Nuclear localization of the G protein β5/R7–regulator of G protein signaling protein complex is dependent on R7 binding protein

J. Neurochem. (2010) 113 , 1101–1112. Abstract The neuronally expressed Gβ 5 subunit is the most structurally divergent among heterotrimeric Gβ isoforms and unique in its ability to heterodimerize with the R7 subfamily of regulator of G protein signaling (RGS) proteins. The complex between Gβ 5 and R7‐type RGS proteins targets the cell nucleus by an unknown mechanism. Although the nuclear targeting of the Gβ 5 /R7‐RGS complex is proposed to involve the binding of R7‐binding protein (R7BP), this theory is challenged by the observations that endogenous R7BP is palmitoylated, co‐localizes strongly with the plasma membrane, and has never been identified in the cytosol or nucleus of native neurons or untreated cultured cells.
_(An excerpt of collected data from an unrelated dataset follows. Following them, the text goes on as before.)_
-- ==== Sys2Proof/Machine/Flags.lean ====
section
/-! DEFINITION. The core has no flags register, condition code, carry, zero, sign or overflow bit (10_state.md R20):
no flag is computed. What stands here is the adder, whose carry out is discarded. -/

namespace Sys2Proof.Machine

/-- `a +16 b`: the low 16 bits of the sum; the carry out of bit 15 is recorded nowhere (42_arithmetic.md R84). -/
def add16 (a b : Word) : Word := a + b

end Sys2Proof.Machine
end

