-- ==== Sys2Proof/Machine/DataMovement.lean ====
section
/-! DEFINITION. The data movement family: `MOV_R1` and `MOV_R2` (41_data_movement.md). The immediate has been fetched
when a meaning runs: the operand fetch and its faults are `fetch`'s (log entry 6). -/

namespace Sys2Proof.Machine

/-- What the two moves share: destination first, then `IP` (40_fetch_decode_step.md R69). -/
def moveImm (op : Opcode) (imm : Word) (s : State) : Host.Outcome State Fault Refusal :=
  .next ((s.setReg (destination op) imm).advance op.width)

/-- `MOV_R1` (41_data_movement.md R80): `x[R1] <- imm; x[IP] <- addr +16 3`. -/
def execMovR1 (imm : Word) (s : State) : Host.Outcome State Fault Refusal := moveImm .movR1 imm s

/-- `MOV_R2` (41_data_movement.md R81): `x[R2] <- imm; x[IP] <- addr +16 3`. -/
def execMovR2 (imm : Word) (s : State) : Host.Outcome State Fault Refusal := moveImm .movR2 imm s

end Sys2Proof.Machine
end

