-- ==== Sys2Proof/Tests/Slice0.lean ====
section
/-! SUPPORT. Tests whose results come from the spec (95_test_vectors.md, by the vector's id, or the rule named), and
one witness for the hypotheses of each statement. -/

namespace Sys2Proof.Tests

open Sys2Proof.Machine

/-- A state with the given `IP`, `R1`, `R2`, `ACC`, memory and length; the other registers 0, running. -/
def mk (ip r1 r2 acc : Word) (mem : Memory) (len : Nat) : State :=
  { regs := { RegFile.reset with ip := ip, r1 := r1, r2 := r2, acc := acc }, mem := mem, len := len, fault := none }

/-- The next state a step answers, if it answers one. -/
def nextOf : Host.Outcome State Fault Refusal → Option State
  | .next t => some t
  | .fault _ => none
  | .refused _ => none

/-- The fault a step answers, if it answers one. -/
def faultOf : Host.Outcome State Fault Refusal → Option Fault
  | .next _ => none
  | .fault f => some f
  | .refused _ => none

/-- What a step leaves of a state: the latch, `IP`, `ACC`, `R1`, `R2`. -/
def view (s : State) : Option Fault × List Word := (s.fault, [s.reg .ip, s.reg .acc, s.reg .r1, s.reg .r2])

/-- The view of the state one step answers. -/
def stepView (s : State) : Option (Option Fault × List Word) := (nextOf (step s)).map view

/-! ### Well-formedness: an ill-formed term for each check -/

/-- An image of 65537 bytes (50_interfaces.md R91). -/
theorem test_image_too_long_refused : imageWellFormed (List.replicate 65537 0x12) = false := by
  rw [imageWellFormed, List.length_replicate]
  rfl

/-- `LEN` above 65536 (10_state.md R21). -/
theorem test_memWf_refuses_len : (mk 0 0 0 0 [] 65537).memWf = false := by decide

/-- A listed address at `LEN` (10_state.md R22). -/
theorem test_memWf_refuses_address_at_len : (mk 0 0 0 0 [(3, 0x12)] 3).memWf = false := by decide

theorem test_memWf_refuses_falling_addresses : (mk 0 0 0 0 [(1, 0x12), (0, 0x12)] 3).memWf = false := by decide

theorem test_memWf_refuses_repeated_address : (mk 0 0 0 0 [(1, 0x12), (1, 0x10)] 3).memWf = false := by decide

theorem test_memWf_refuses_zero_byte : (mk 0 0 0 0 [(1, 0x00)] 3).memWf = false := by decide

/-- No instruction is ill-formed: "all 65536 values are legal" (30_encoding.md R54). -/
theorem test_instructions_wellFormed :
    Instr.wellFormed (.movR1 0xFFFF) && Instr.wellFormed (.movR2 0) && Instr.wellFormed .addR1R2 := by decide

/-! ### Decoding: words written out from 30_encoding.md R52, R53 -/

/-- S8: bytes 0x10, 0x00, 0x05 load 5. -/
theorem test_decode_movR1 : decode [0b00010000, 0b00000000, 0b00000101] = .ok (.movR1 5) [] := by decide

/-- V5: the operand byte 0xFF is data. -/
theorem test_decode_movR2 : decode [0b00010001, 0b11111111, 0b00000000, 0x12] = .ok (.movR2 0xFF00) [0x12] := by
  decide

theorem test_decode_addR1R2 : decode [0b00010010] = .ok .addR1R2 [] := by decide

/-- K4 to K8: the neighbours of the three opcodes, and bytes one bit away from them. -/
theorem test_decode_unknown :
    [0x00, 0x0F, 0x13, 0x20, 0x90, 0x92, 0xFF].map decodeOpcode = List.replicate 7 none := by decide

/-- A move cut short (U7); an unknown opcode in the last byte is unknown, not truncated (R66). -/
theorem test_decode_truncated :
    [decode [], decode [0x10], decode [0x11, 0x07], decode [0xFF]] =
      [.truncated 0, .truncated 1, .truncated 2, .unknownOpcode 0xFF] := by decide

theorem test_encode :
    [encode (.movR1 0xABCD), encode (.movR2 0x0003), encode .addR1R2] =
      [[0x10, 0xAB, 0xCD], [0x11, 0x00, 0x03], [0x12]] := by decide

theorem test_decodeTableWord :
    [decodeTableWord 24 0xCDAB10, decodeTableWord 8 0x11, decodeTableWord 8 0x12, decodeTableWord 8 0x13] =
      [some (.movR1 0xABCD), some (.movR2 0), some .addR1R2, none] := by decide

/-! ### One step of each instruction -/

/-- V1. -/
theorem test_movR1_big_endian : stepView (launch [0x10, 0xAB, 0xCD]) = some (none, [3, 0, 0xABCD, 0]) := by decide

/-- T2: `IP` wraps. -/
theorem test_movR1_wraps :
    stepView (mk 0xFFFD 7 8 9 [(0xFFFD, 0x10), (0xFFFE, 0xBE), (0xFFFF, 0xEF)] 65536) =
      some (none, [0, 9, 0xBEEF, 8]) := by decide

/-- V5. -/
theorem test_movR2_operand_is_data :
    stepView (launch [0x11, 0xFF, 0x00]) = some (none, [3, 0, 0, 0xFF00]) := by decide

/-- The worked example of 41_data_movement.md R81. -/
theorem test_movR2_at_3 :
    stepView (mk 3 5 0 0 (Memory.ofBytes 0 [0x10, 0x00, 0x05, 0x11, 0x00, 0x03, 0x12]) 7) =
      some (none, [6, 0, 5, 3]) := by decide

/-- A11: the carry is lost; A12: the old `ACC` is not an input. -/
theorem test_add_wraps : stepView (mk 0 0xFFFE 3 0x9999 [(0, 0x12)] 1) = some (none, [1, 1, 0xFFFE, 3]) := by decide

/-- T1: `IP` wraps. -/
theorem test_add_at_top : stepView (mk 0xFFFF 1 2 0 [(0xFFFF, 0x12)] 65536) = some (none, [0, 3, 1, 2]) := by decide

/-! ### Faults -/

/-- V6 and V9: the address is the first byte missing; `R2` takes no part of an immediate. -/
theorem test_truncated_moves_fault :
    [stepView (launch [0x10]), stepView (launch [0x11, 0x07])] =
      [some (some (.outOfBounds 1), [0, 0, 0, 0]), some (some (.outOfBounds 2), [0, 0, 0, 0])] := by decide

/-- F1 and F3. -/
theorem test_empty_and_unknown_fault :
    [stepView State.reset, stepView (launch [0xFF])] =
      [some (some (.outOfBounds 0), [0, 0, 0, 0]), some (some (.unknownOpcode 0xFF 0), [0, 0, 0, 0])] := by decide

/-- T3 and T4: the operand addresses do not wrap. -/
theorem test_top_of_memory_faults :
    [stepView (mk 0xFFFE 0 0 0 [(0xFFFE, 0x10)] 65536), stepView (mk 0xFFFF 0 0 0 [(0xFFFF, 0x11)] 65536)] =
      [some (some (.outOfBounds 0x10000), [0xFFFE, 0, 0, 0]),
       some (some (.outOfBounds 0x10000), [0xFFFF, 0, 0, 0])] := by decide

/-- F5, third step: the latch is sticky. -/
theorem test_latched_step :
    faultOf (step ((mk 1 0 0 0 [(0, 0x12), (1, 0x99)] 2).latch (.unknownOpcode 0x99 1))) =
      some (.unknownOpcode 0x99 1) := by decide

/-! ### Memory and the host -/

/-- M4, M5, M6, M7. -/
theorem test_read16 :
    [0, 1, 2, 3].map (launch [0xDE, 0xAD, 0xBE]).read16 =
      [.ok 0xDEAD, .ok 0xADBE, .error (.outOfBounds 3), .error (.outOfBounds 3)] := by decide

/-- M8: no truncation of the address. -/
theorem test_read8_far : (launch [0xDE, 0xAD, 0xBE]).read8 70000 = .error (.outOfBounds 70000) := by decide

/-- M10 (a zero byte leaves the list) and M11. -/
theorem test_writes :
    [(launch [0xDE, 0xAD, 0xBE]).write8 1 0x00, (launch [0xDE, 0xAD, 0xBE]).write16 1 0x1234] =
      [.ok (launch [0xDE, 0x00, 0xBE]), .ok (launch [0xDE, 0x12, 0x34])] := by decide

/-- M12 and M13: all or nothing, never growing. -/
theorem test_writes_fail :
    [(launch [0xDE, 0xAD, 0xBE]).write16 2 0xFFFF, (launch [0xDE, 0xAD, 0xBE]).write8 3 0x55] =
      [.error (.outOfBounds 3), .error (.outOfBounds 3)] := by decide

/-- H5: a failed host read does not set the latch. -/
theorem test_host_read_fails :
    transact (.memRead 1 .one) ⟨launch [0x12], false⟩ = .ok (⟨launch [0x12], false⟩, .failed (.outOfBounds 1)) := by
  decide

/-- H3, the RESET: it clears the latch and empties the memory. -/
theorem test_reset_clears :
    transact .reset ⟨(launch [0xFF]).latch (.unknownOpcode 0xFF 0), false⟩ = .ok (⟨State.reset, true⟩, .done) := by
  decide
We show here mutant RGS7 lacking the N‐terminal Disheveled, EGL‐10, Pleckstrin homology domain is expressed in transfected cells but, unlike wild‐type RGS7, is excluded from the cell nucleus. As the Disheveled, EGL‐10, Pleckstrin homology domain is essential for R7BP binding to RGS7, we studied the subcellular localization of Gβ 5 in primary neurons and brain from mice deficient in R7BP. The level of endogenous nuclear Gβ 5 and RGS7 in neurons and brains from R7BP knockout mice is reduced by 50–70%. These results suggest that R7BP contributes significantly to the nuclear localization of endogenous Gβ 5 /R7‐RGS complex in brain.